In this document I introduce studies related to risk-sharing. Here, by risk-sharing, I consider studies trying to understand the relationships between consumption and income and mechanisms to reduce the correlation through sharing income risks with others. The seminal paper in this literature is Townsend (1994), and I introduce studies before and after this paper and try to relate each other. Fafchamps (2011) reviews this literature extensively, and Ligon (2008) provides a brief (and super awesome!) review of this literature.
There are several studies applying the above estimation equation to the US data. One of the main focuses of these studies is th test of market completeness: under …
She uses Consumer Expenditure Survey (CES) in the U.S. for 1980-1983 and analyzes how, controlling for changes in aggregate consumption, idiosyncratic shocks affect changes in individual consumption. It should be noted that CES is an overlapping panel data of 1-year duration with a quarterly sampling frequency, which makes Townsend-like regressions possible. Here, the whole economy is considered as one “village”, implying that risk is presumably shared within the economy. She finds that, while the economy almost achieves full risk-sharing under the CARA utility function, the full risk-sharing hypothesis is rejected under the CRRA utility function for many goods.
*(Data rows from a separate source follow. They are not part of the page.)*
theorem restand_flight {p : Record → Bool} {st : Standing} (h : ∀ r, p r = true → st.isInFlight = r.standing.isInFlight)
    (rs : List Record) : (restand p st rs).map Record.flight = rs.map Record.flight := by
  induction rs with
  | nil => rfl
  | cons r rs ih =>
    by_cases hr : p r = true
    · rw [restand, if_pos hr, List.map_cons, List.map_cons]
      exact congrArg (· :: _) (congrArg (fun b => (r.seq, r.report, b)) (h r hr))
    · rw [restand, if_neg hr, List.map_cons, List.map_cons, ih]

/-- The choice of a frame leaves the records in flight so, and puts no other in flight (R148, R175). -/
theorem pump_flight (m : LinkId) :
    (queueOn (pump l s) m).records.map Record.flight = (queueOn s m).records.map Record.flight := by
  have offered : ∀ {q q' : Queue} {r : Record}, q.offer = some (r, q') →
      q'.records.map Record.flight = q.records.map Record.flight := fun {q q' r} h => by
    unfold Queue.offer at h
    split at h
    · cases h
      refine restand_flight (fun r hr => ?_) _
      rw [(isDue_iff r).1 hr]
      rfl
    · split at h
      · simp only [Option.map_eq_some_iff] at h
        obtain ⟨a, -, h⟩ := h
        cases h
        refine restand_flight (fun r hr => ?_) _
        rw [show r.standing = .waiting from beq_iff_eq.1 hr]
        rfl
      · cases h
  unfold pump
  dsimp only
  split
  · rfl
  split
  · rfl
  split
  · rfl
  unfold chooseReport
  cases hq : (queueOn s l).offer with
  | none => rfl
  | some a =>
    obtain ⟨r, q⟩ := a
    show (queueOn (setQueue l q _) m).records.map _ = _
    rcases eq_or_other l m with rfl | rfl
    · rw [queueOn_setQueue_same]
      exact offered hq
    · rw [queueOn_setQueue_other]
      rfl

theorem kick_flight (m : LinkId) : (queueOn (kick s) m).records.map Record.flight = (queueOn s m).records.map Record.flight :=
  pump_flight s .link0 m

theorem length_of_flight {rs rs' : List Record} (h : rs'.map Record.flight = rs.map Record.flight) :
    rs'.length = rs.length := by
  have := congrArg List.length h
  simpa only [List.length_map] using this

theorem any_of_flight {rs rs' : List Record} (h : rs'.map Record.flight = rs.map Record.flight) :
    (rs'.any fun r => r.standing.isInFlight) = rs.any fun r => r.standing.isInFlight := by
  have seen : ∀ rs : List Record,
    (rs.any fun r => r.standing.isInFlight) = (rs.map Record.flight).any fun x => x.2.2 := fun rs => by
    rw [List.any_map]
    rfl
  rw [seen, seen, h]

theorem inFlight_of_flight {q q' : Queue} (h : q'.records.map Record.flight = q.records.map Record.flight) :
    q'.inFlight = q.inFlight := by
  have seen : ∀ q : Queue, q.inFlight = ((q.records.map Record.flight).filter fun x => x.2.2).length := fun q => by
    rw [List.filter_map, List.length_map]
    rfl
  rw [seen, seen, h]

theorem releasable_of_flight {q q' : Queue} (seq : Byte) (h : q'.records.map Record.flight = q.records.map Record.flight) :
    q'.releasable seq = q.releasable seq := by
  have seen : ∀ q : Queue, q.releasable seq =
      ((q.records.map Record.flight).findIdx? fun x => x.1 == seq && x.2.2).map (· + 1) := fun q => by
    rw [List.findIdx?_map]
    rfl
  rw [seen, seen, h]

/-! ### The release of records (R177, R178, R179) -/

theorem release_apart {p q : Queue} (n x : Nat) (h : q.apart = p.apart)
    (hf : q.records.map Record.flight = p.records.map Record.flight) :
    (q.release n x).apart = (p.release n x).apart := by
  obtain ⟨-, seq, dropped, -, accepting⟩ := queue_apart_fields h
  have left : (q.records.drop n).map Record.flight = (p.records.drop n).map Record.flight := by
    rw [List.map_drop, hf, List.map_drop]
  have records : (q.records.drop n).map (fun r => ({ r with standing := .waiting } : Record)) =
      (p.records.drop n).map fun r => { r with standing := .waiting } := by
    rw [List.map_drop, show q.records.map _ = _ from congrArg Queue.records h, List.map_drop]
    rfl
  unfold Queue.release Queue.reportOverflow
  dsimp only
  rw [any_of_flight left]
  by_cases hd : p.dropped = 0
  · simp only [dropped, hd, if_true, Queue.apart, records, seq, accepting]
  · simp only [dropped, hd, if_false, Queue.apart, Queue.append, List.map_append, records, seq, accepting]

theorem releasable_none {q : Queue} {n : Byte} (h : ∀ x ∈ q.records, x.seq ≠ n ∨ x.standing.isInFlight = false) :
    q.releasable n = none := by
  rw [Queue.releasable, Option.map_eq_none_iff, List.findIdx?_eq_none_iff]
  intro x hx
  rcases h x hx with h | h <;> simp [h]

theorem releasable_some {q : Queue} {n : Byte} {before after : List Record} {r : Record}
    (hq : q.records = before ++ r :: after) (hr : r.seq = n) (hf : r.standing.isInFlight = true)
    (hb : ∀ x ∈ before, x.seq ≠ n ∨ x.standing.isInFlight = false) : q.releasable n = some (before.length + 1) := by
  have passed : before.findIdx? (fun r => r.seq == n && r.standing.isInFlight) = none := by
    rw [List.findIdx?_eq_none_iff]
    intro x hx
    rcases hb x hx with h | h <;> simp [h]
  have found : (r.seq == n && r.standing.isInFlight) = true := by rw [hr, hf, beq_self_eq_true]; rfl
  rw [Queue.releasable, hq, List.findIdx?_append, passed, List.findIdx?_cons, found]
  simp

theorem setQueue_setQueue (q q' : Queue) : setQueue l q (setQueue l q' s) = setQueue l q s := by
  cases s
  cases l <;> rfl

/-! ### The settings of a link (R151, R152, R156) -/

/-- Two updates of link interfaces that do not touch each other's fields, in either order. -/
theorem setLink_comm (m : LinkId) {g h : Link → Link} (hc : ∀ u, g (h u) = h (g u)) :
    setLink l (g (linkOn (setLink m (h (linkOn s m)) s) l)) (setLink m (h (linkOn s m)) s) =
      setLink m (h (linkOn (setLink l (g (linkOn s l)) s) m)) (setLink l (g (linkOn s l)) s) := by
  rcases eq_or_other l m with rfl | rfl
  · rw [linkOn_setLink_same, linkOn_setLink_same, setLink_setLink, setLink_setLink, hc]
  · rw [linkOn_setLink_other, show linkOn (setLink (otherLink l) (h (linkOn s (otherLink l))) s) l = linkOn s l from ?_]
    · cases s
      cases l <;> rfl
    · cases l <;> rfl

/-- The baud rates after a SET_LINK, in a table (R151, R152). -/
theorem baudAfterSetLink_eq (a : SetLinkArgs) (b : Baud) : baudAfterSetLink l a b =
    if a.target = .link1 then b else if a.rate = b.rate then ⟨b.rate, none, none⟩ else ⟨b.rate, some a.rate, some l⟩ := by
  unfold baudAfterSetLink
  cases a.target <;> rfl

/-- What SET_LINK makes of its target, at this time (R151, R164). -/
def newSettings (now : Nat) (a : SetLinkArgs) (u : Link) : Link :=
  { u with
    timeout := a.timeout, resend := a.resend
    supervision := if a.timeout = 0 then none
      else if u.state = .up ∧ u.supervision = none then some (now + a.timeout * 1000) else u.supervision }

/-- An update of a link interface that leaves its current command leaves that of every link. -/
theorem isOrphan_setLink (m : LinkId) (f : Link → Link) (hf : ∀ u, (f u).current = u.current) :
    isOrphan l (setLink m (f (linkOn s m)) s) = isOrphan l s := by
  have same : (linkOn (setLink m (f (linkOn s m)) s) l).current = (linkOn s l).current := by
    rcases eq_or_other m l with rfl | rfl
    · rw [linkOn_setLink_same, hf]
    · rw [linkOn_setLink_other]
  unfold isOrphan
  rw [same]

theorem isOrphan_arrive {seq : Byte} {payload : List Byte} (h : Ready l seq s) :
    isOrphan l (arrive l seq payload s) = false := by
  simp only [isOrphan, arrive_link s l h]

/-- A command that updates a link interface, in fields that its reply does not touch, on a link that is ready (R146). -/
theorem updates_link (run : LinkId → List Byte → State → Answer) {seq : Byte} {payload : List Byte} (h : Ready l seq s)
    (h1 : payload ≠ []) (h2 : payload.length ≤ Config.maxPayload) (m : LinkId) (f : Link → Link) (b : Baud)
    (hcur : ∀ u, (f u).current = u.current) (hapart : ∀ u, (f u).apart = (f u.apart).apart)
    (hcomm : ∀ u, { (f u).answered with storedReply := some (replyTo seq payload .ok []), lastSeq := some seq } =
      f { u.answered with storedReply := some (replyTo seq payload .ok []), lastSeq := some seq })
    (ha : run l payload (arrive l seq payload s) = done (setLink m (f (linkOn (arrive l seq payload s) m))
      { arrive l seq payload s with baud := b })) :
    let v := setQueue l (if isLost s l then (queueOn s l).resume else queueOn s l)
      (setLink l (answeredLink s l seq payload (replyTo seq payload .ok [])) { s with baud := b })
    Replying l (replyTo seq payload .ok []) (hostCommand run l seq payload s) ∧
      Settled (setLink m (f (linkOn v m)) v) (hostCommand run l seq payload s) := by
  intro v
  have answered : Settled v (answeredOn l seq (replyTo seq payload .ok []) { arrive l seq payload s with baud := b }) :=
    settled_baud _ b (arrive_answered s l h h1 h2 .ok [])
  refine hostCommand_executes s l run h h1 h2 ha ?_ ?_
  · exact (isOrphan_setLink { arrive l seq payload s with baud := b } l m f hcur).trans (isOrphan_arrive s l h)
  · exact (congrArg (Settled _) (setLink_comm { arrive l seq payload s with baud := b } l m
      (g := fun u => { u.answered with storedReply := some (replyTo seq payload .ok []), lastSeq := some seq }) hcomm)).mpr
        (settled_update m f answered hapart)

/-- Argument bytes of a frame leave room for the command code (R143). -/
theorem cons_fits (c : Byte) {a : List Byte} (h : a.length ≤ 199) : (c :: a).length ≤ Config.maxPayload := by
  simp only [List.length_cons, Config.maxPayload]
  omega

theorem setLinkArgs_length (a : SetLinkArgs) : (setLinkArgs a).length = 6 := by simp [setLinkArgs]

/-- The check of RESET (R156). -/
theorem otherOwnsAny_iff : otherOwnsAny l s = true ↔ ∃ r : Fin 20, s.claims[r].owner = some (otherLink l) := by
  simp only [otherOwnsAny, List.any_eq_true, heldByOther_eq, decide_eq_true_eq, Vector.mem_toList_iff]
  constructor
  · rintro ⟨c, hc, ho⟩
    obtain ⟨i, hi, rfl⟩ := Vector.getElem_of_mem hc
    exact ⟨⟨i, hi⟩, ho⟩
  · rintro ⟨r, hr⟩
    exact ⟨_, Vector.getElem_mem r.isLt, hr⟩

end

/-- Settles O51: the records up to the one named are released, and a SEQ that names none releases nothing. -/
theorem ackReportsReleasesRecords : Obligations.AckReportsReleasesRecords := by
  unfold Obligations.AckReportsReleasesRecords
  intro s l seq n hr hl q i p
  have queue : queueOn (arrive l seq p s) l = queueOn (kick s) l := by rw [arrive_queue, hl]; rfl
  have flight : (queueOn (arrive l seq p s) l).records.map Record.flight = q.records.map Record.flight := by
    rw [queue]
    exact kick_flight s l
  have apart : (queueOn (arrive l seq p s) l).apart = q.apart := by
    rw [queue]
    exact kick_queue s l
  have resend : (linkOn (arrive l seq p s) l).resend = (linkOn s l).resend := by
    rw [arrive_link s l hr]
    exact resend_kick s l
  have fits : p.length ≤ Config.maxPayload := by simp [p, Config.maxPayload]
  refine ⟨fun h => ?_, fun before r after hq hs hf hb => ?_⟩
  · refine answered_of_run s l runAckReports rfl hr (List.cons_ne_nil _ _) fits (v := arrive l seq p s) ?_ rfl rfl
      (arrive_device s l seq p)
    rw [runAckReports, parseSeq_byte, withArgs, releasable_of_flight n flight, releasable_none h]
    rfl
  · intro timer left f
    refine ⟨_, rfl, ?_⟩
    have released : q.release (before.length + 1) (s.now + (linkOn s l).resend * 1000) = left := by
      have rest : q.records.drop (before.length + 1) = after := by rw [hq]; simp
      unfold Queue.release Queue.reportOverflow
      dsimp only
      rw [rest]
      by_cases hd : q.dropped = 0
      · rw [if_pos hd]
        exact (if_pos hd).symm
      · rw [if_neg hd]
        exact (if_neg hd).symm
    have same := released ▸ release_apart (before.length + 1) (s.now + (linkOn s l).resend * 1000) apart flight
    have run : runAckReports l p (arrive l seq p s) = ⟨.ok, [BitVec.ofNat 8 (before.length + 1),
      BitVec.ofNat 8 left.records.length],
        setQueue l ((queueOn (arrive l seq p s) l).release (before.length + 1) (s.now + (linkOn s l).resend * 1000))
          (arrive l seq p s)⟩ := by
      rw [runAckReports, parseSeq_byte, withArgs, releasable_of_flight n flight, releasable_some hq hs hf hb]
      simp only [afterMs, arrive_now, resend]
      rw [(queue_apart_fields same).1]
    refine hostCommand_executes s l runAckReports hr (List.cons_ne_nil _ _) fits run (isOrphan_arrive s l hr) ?_
    have answered := arrive_answered s l hr (List.cons_ne_nil _ _) fits .ok
      [BitVec.ofNat 8 (before.length + 1), BitVec.ofNat 8 left.records.length]
    exact setQueue_setQueue _ l left _ ▸ settled_setQueue l answered same

/-- Settles O52: SET_LINK updates its target beside the reply, and RESET the link it came on. -/
theorem setLinkAndResetActOnTheLink : Obligations.SetLinkAndResetActOnTheLink := by
  unfold Obligations.SetLinkAndResetActOnTheLink
  intro s l seq hr q
  refine ⟨fun a ht h1 h2 => ?_, fun h => ?_, fun h => ?_, fun h => ⟨_, rfl, l, .inl ⟨h, rfl⟩⟩⟩
  · intro p f v u timer
    refine ⟨_, rfl, ?_⟩
    have executed := updates_link s l runSetLink hr (List.cons_ne_nil _ _)
      (by simp [p, setLinkArgs_length, Config.maxPayload] : p.length ≤ Config.maxPayload) a.target
      (newSettings (arrive l seq p s).now a) (baudAfterSetLink l a (arrive l seq p s).baud) (fun _ => rfl) (fun _ => rfl)
      (fun _ => rfl) (by rw [runSetLink, parseSetLink_iff.2 ⟨⟨ht, h1, h2⟩, rfl⟩]; rfl)
    rwa [arrive_now, arrive_baud, baudAfterSetLink_eq] at executed
  · refine answered_of_effect s l runReset rfl hr (List.cons_ne_nil _ _) (by decide) fun L Q _ _ => ?_
    rw [runReset, parseNone_code, withArgs, if_pos ((otherOwnsAny_iff (withLinks L Q s) l).2 h), refuse]
  · intro f
    refine ⟨_, rfl, ?_⟩
    have free : ¬otherOwnsAny l (arrive l seq [0x07] s) = true := by
      rw [otherOwnsAny_iff, arrive_claims]
      rintro ⟨r, hr⟩
      exact h r hr
    have executed := updates_link s l runReset hr (payload := [0x07]) (List.cons_ne_nil _ _) (by decide) l
      (fun u => { u with resetWait := true }) (arrive l seq [0x07] s).baud (fun _ => rfl) (fun _ => rfl) (fun _ => rfl)
      (by rw [runReset, parseNone_code, withArgs, if_neg free])
    rw [arrive_baud] at executed
    obtain ⟨replying, settled⟩ := executed
    rw [linkOn_setQueue, linkOn_setLink_same] at settled
    exact ⟨replying, (congrArg (fun w => Settled (setQueue l q w) _) (setLink_setLink s l _ _)).mp settled⟩

section
variable (s : State) (l : LinkId)

/-! ### What QUERY_LINK shows (R154) -/

/-- QUERY_LINK shows nothing of what the choice of a frame changes. -/
theorem linkResults_settled {t : State} (m : LinkId) (h : Settled s t)
    (hf : (queueOn t m).records.map Record.flight = (queueOn s m).records.map Record.flight) :
    linkResults t m = linkResults s m := by
  obtain ⟨state, -, inbound, -, lastSeq, -, bad, truncated, discarded, duplicates, timeout, resend, supervision, -⟩ :=
    apart_fields (h.links m)
  obtain ⟨-, -, -, -, -, -, -, -, baud, route, -⟩ := device_fields h.device
  simp only [linkResults, state, inbound, lastSeq, bad, truncated, discarded, duplicates, timeout, resend, supervision, baud,
    route, length_of_flight hf, inFlight_of_flight hf]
While she runs regressions with the same specifications as in Townsend (1994), there are a couple of differences from the study. First, she runs regressions for, in addition to total consumption, different expenditure categories separately (services, nondurables, durables, food, housing, utilities, household furnishings, clothing, medical care, transportation, and recreation). Under full risk-sharing, given that aggregate consumption is controlled for, idiosyncratic shocks should not affect each component of expenditures. Secondly, she uses not only income shocks but also employment shocks and sees if they also affect individual consumption. Again, under full risk-sharing, controlling for aggregate consumption, these non-income shocks should not affect individual consumption as well. Also, in the appendix, she argues that the econometric specification in the paper is valid in the case with multiple goods under general homothetic utility function and with durable goods, although the latter holds under the assumption that the initial endowment of durable goods is identical to the distribution of Pareto weights.
He uses Panel Study of Income Dynamics (PSID) in the U.S. for 1980-1983 to analyze how exogenous shocks affect consumption growth. In his regressions, the left-hand side variable is consumption growth from 1980 to 1983, and the right-hand side variables are cumulated shocks from 1981 to 1983 such as unemployment or illness. Although he also uses income shocks, interestingly he is suspicious of using income shocks, since income shocks can be correlated with the error term through, for example, preference shocks. This can cause a spurious correlation between individual consumption and individual income, which can result in rejecting the full risk-sharing hypothesis. Using the specification with the CRRA utility function, he finds that, while some shocks are insured (eg. light illness, strikes), other shocks are not (heavy illness, involuntary job loss).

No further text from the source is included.